Before we delve into what is or isn’t working let’s give thanks to Almighty God and to the hard-working unappreciated men and women of the JCF and the JDF for the 18% reduction in homicides this year against last year’s numbers.
Last year the police reported that 1617 Jamaicans were murdered over the course of the year. If the present trend holds it means that a calculated 291 fewer Jamaicans will be killed this year. That is reason to celebrate!
In the same way that 1617 people were slaughtered last year it is reasonable to conclude that there are readily identifiable reasons which thus far this year has caused fewer people to lose their lives.
The state of emergency in parts of St. James and St. Catherine has seen a dramatic reduction in crime, not just homicides but other major crimes as well.
Though commendable, it is important to recognize that the benefits derived from the state of emergency declared and enforced in those areas is not a sustainable strategy for the long run.
The Jamaican daily, (Jamaica-gleaner.com) Editorialized that fact arguing that “limits are placed on citizens’ rights and that their communities are under watch by large numbers of police and soldiers”.
Ahh yeah, that is generally what a state of emergency is.
I have no quarrel with the idea of the unsustainability of the emergency powers given to the security forces. But of course, the Editors of that daily newspaper cannot make a sensible statement without acting like a cow which gives a pail of milk and then turns around and kicks it over.

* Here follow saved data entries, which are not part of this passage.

/-- A posting keeps the event rings sound (R221). -/
theorem Posted.ok (h : Posted es es') (hes : ∀ e ∈ es, e.ok) : es'.length = es.length ∧ ∀ e ∈ es', e.ok := by
  cases h with
  | dropped => exact ⟨rfl, hes⟩
  | posted hp =>
    exact ⟨List.length_set, forall_mem_set hes (post_ok _ _ _ (getD_of_forall hes eventFresh_ok 0) hp) 0⟩

/-- A load of segments keeps the event rings sound (R220, R283). -/
theorem Loaded.ok {n : Nat} (h : Loaded es n es') (hes : ∀ e ∈ es, e.ok) :
    es'.length = es.length ∧ ∀ e ∈ es', e.ok := by
  cases h with
  | kept => exact ⟨rfl, hes⟩
  | made hs hg => exact ⟨List.length_set, forall_mem_set hes (setSegments_ok hg hs) n⟩

/-- A register write keeps the event rings sound (R283, R285). -/
theorem IntrWrite.ok {n : Nat} {i : Instr} {f : Interrupter → Interrupter} (h : IntrWrite es n i f es')
    (hes : ∀ e ∈ es, e.ok) : es'.length = es.length ∧ ∀ e ∈ es', e.ok := by
  have moved (p : Addr) : ∀ e ∈ es.set n ((es.getD n EventRing.fresh).setDequeuePtr p), e.ok :=
    forall_mem_set hes (eventSetDequeuePtr_ok _ p (getD_of_forall hes eventFresh_ok n)) n
  cases h with
  | erstbaLo _ hl | erstbaHi _ hl => exact hl.ok hes
  | erdpLo _ p | erdpHi _ p => exact ⟨List.length_set, moved p⟩
  | _ => exact ⟨rfl, hes⟩

end

/-- A controller reset leaves an event ring without segments (R461). -/
theorem eventHcrst_ok (e : EventRing) : e.hcrst.ok := by simp [EventRing.ok, EventRing.hcrst]

section
variable {s t : State} {i : Instr}

/-- An instruction keeps the event rings sound (R41). -/
theorem Effect.evRings_ok (h : Effect s i t) (hes : ∀ e ∈ s.evRings, e.ok) :
    t.evRings.length = s.evRings.length ∧ ∀ e ∈ t.evRings, e.ok := by
  cases h with
  | crcrStop _ _ _ hp | portReset _ _ hp | attach _ _ _ _ _ _ hp | detach _ _ hp | command _ hp
    | slotCommand _ _ _ hp | transfer _ _ _ _ hp => exact hp.ok hes
  | intr hw => exact hw.ok hes
  | evt n =>
    exact ⟨List.length_set, forall_mem_set hes (consume_ok _ (getD_of_forall hes eventFresh_ok n)) n⟩
  | _ => exact ⟨rfl, hes⟩

/-! ### The command ring -/

/-- A sound configuration's command ring size is a 32-bit number (R10; log 26). -/
theorem cmdRingSize_lt {c : Config} (h : c.ok = true) : c.cmdRingSize < 2 ^ 32 := by
  simp only [Config.ok, Bool.and_eq_true, decide_eq_true_eq] at h
  omega

/-- An instruction keeps the command ring sound (R40). -/
theorem Effect.cmdRing_ok (h : Effect s i t) (hc : s.cfg.ok = true) (hr : s.cmdRing.ok) : t.cmdRing.ok := by
  cases h with
  | crcrInit _ _ _ hi => exact initialise_ok hi (cmdRingSize_lt hc)
  | cmd b => exact queue_ok _ b hr
  | command | slotCommand => exact advance_ok _ hr
  | _ => exact hr

end

/-! ### Device Slots -/

section
variable {c : Config} {d : DeviceSlot}

/-- The endpoint types of a slot are 0 where those of a slot with the same types are (R48). -/
theorem types_zero {l l' : List EpContext} (h : ∀ e ∈ l, e.type = 0)
    (ht : l'.map EpContext.type = l.map EpContext.type) : ∀ e ∈ l', e.type = 0 := by
  intro e he
  obtain ⟨x, hx, hxe⟩ := List.mem_map.1 (ht ▸ List.mem_map_of_mem he : e.type ∈ l.map EpContext.type)
  exact hxe ▸ h x hx

/-- The number of endpoints of slots with the same types is the same. -/
theorem eps_length {l l' : List EpContext} (ht : l'.map EpContext.type = l.map EpContext.type) :
    l'.length = l.length := by simpa using congrArg List.length ht

/-- New endpoint contexts keep a slot sound where they keep the types and leave endpoint 0 unused (R46, R48). -/
theorem ok_setEps (h : d.ok c) {eps : List EpContext} (ht : eps.map EpContext.type = d.eps.map EpContext.type)
    (h0 : (eps.getD 0 EpContext.fresh).state = .disabled) : { d with eps := eps }.ok c := by
  obtain ⟨hp, hroute, ha, he, hr, hdr, -, htype, hr0, hrings⟩ := h
  exact ⟨hp, hroute, ha, (eps_length ht).trans he, hr, hdr, h0, types_zero htype ht, hr0, hrings⟩

/-- New transfer rings keep a slot sound where they are sound and leave endpoint 0 without a ring (R42). -/
theorem ok_setRings (h : d.ok c) {rings : List Ring} (hl : rings.length = d.rings.length)
    (h0 : (rings.getD 0 Ring.fresh).init = false) (hr : ∀ r ∈ rings, r.ok) : { d with rings := rings }.ok c := by
  obtain ⟨hp, hroute, ha, he, hlen, hdr, hep, htype, -, -⟩ := h
  exact ⟨hp, hroute, ha, he, hl.trans hlen, hdr, hep, htype, h0, hr⟩

/-- The slot state and the control response have no part in a slot's form (R46, R47). -/
theorem ok_setState (h : d.ok c) (st : SlotState) : (d.setState st).ok c := h

theorem ok_setCtlResp (h : d.ok c) (bytes : List Byte) : { d with ctlResp := bytes }.ok c := h

/-- A device address in range keeps a slot sound (R47, R49). -/
theorem ok_setAddress (h : d.ok c) {a : Nat} (ha : a ≤ c.numAddr) : (d.setAddress a).ok c := by
  obtain ⟨hp, hroute, -, hrest⟩ := h
  exact ⟨hp, hroute, ha, hrest⟩

/-- A draining flag set or cleared keeps a slot sound (R52). -/
theorem ok_setDraining (h : d.ok c) (e : Nat) (v : Bool) : (d.setDraining e v).ok c := by
  obtain ⟨hp, hroute, ha, he, hr, hdr, hrest⟩ := h
  exact ⟨hp, hroute, ha, he, hr, List.length_set.trans hdr, hrest⟩

/-- A changed state of an endpoint from 1 on keeps a slot sound (R48). -/
theorem ok_setEpState (h : d.ok c) {e : Nat} (he : e ≠ 0) (st : EpState) : (d.setEpState e st).ok c := by
  refine ok_setEps h (setEpState_types d e st) ?_
  obtain ⟨-, -, -, -, -, -, h0, -⟩ := h
  rw [getD_modify_ne _ _ _ he]
  exact h0

/-- Enabled endpoints from 2 on keep a slot sound (R329). -/
theorem ok_enableEndpoints (h : d.ok c) : d.enableEndpoints.ok c := by
  refine ok_setEps h (enableEndpoints_types d) ?_
  obtain ⟨-, -, -, -, -, -, h0, -⟩ := h
  simp only [DeviceSlot.epState, List.getD_eq_getElem?_getD] at h0 ⊢
  rw [List.getElem?_mapIdx]
  cases hd : d.eps[0]? <;> simp_all [EpContext.fresh]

Pomposity, grandiosity and pure [bull-shit-tery] always take over with these folks.
“States of public emergency, with their impingement of constitutionally guaranteed fundamental rights and freedoms, were not intended to be long-term policing tools in democratic societies, but short-term responses to security threats. In that regard, we question the sustainability of the existing ones. Further, with less than five percent of the well over 2,000 people detained in St James not charged for any crime, it is moot whether it is the state of emergency per se or the heightened presence of the security forces, that is responsible for the decline in killings”.
It is always the obnoxious nature of these editorials which gets me upset. Of course, we all agree that states of emergencies are not long-term, not sustainable but for God’s sake why are you talking about “long-term policing tools in democratic societies, but short-term responses to security threats”.
Should the Government not do something about the bloodshed? The state of emergency declared in St James and St Catherine are exactly short-term responses to the threats residents faced.
Would the editorial board of the Gleaner be more comfortable with 18% more Jamaicans killed in order to maintain a façade of a democratic society?
I suggest that the Gleaner editors take a first aid class where they will learn the procedures and protocols of treating a casualty. If there is bleeding stop the bleeding where possible, make the casualty comfortable, reassure the casualty, get the casualty to a hospital.
The Government has stopped some of the bleedings in some of the more violent communities, (hence the drop in homicides). Talk to some of the people in those areas, based on their past experiences and they are ecstatic that the security forces are visible in their communities.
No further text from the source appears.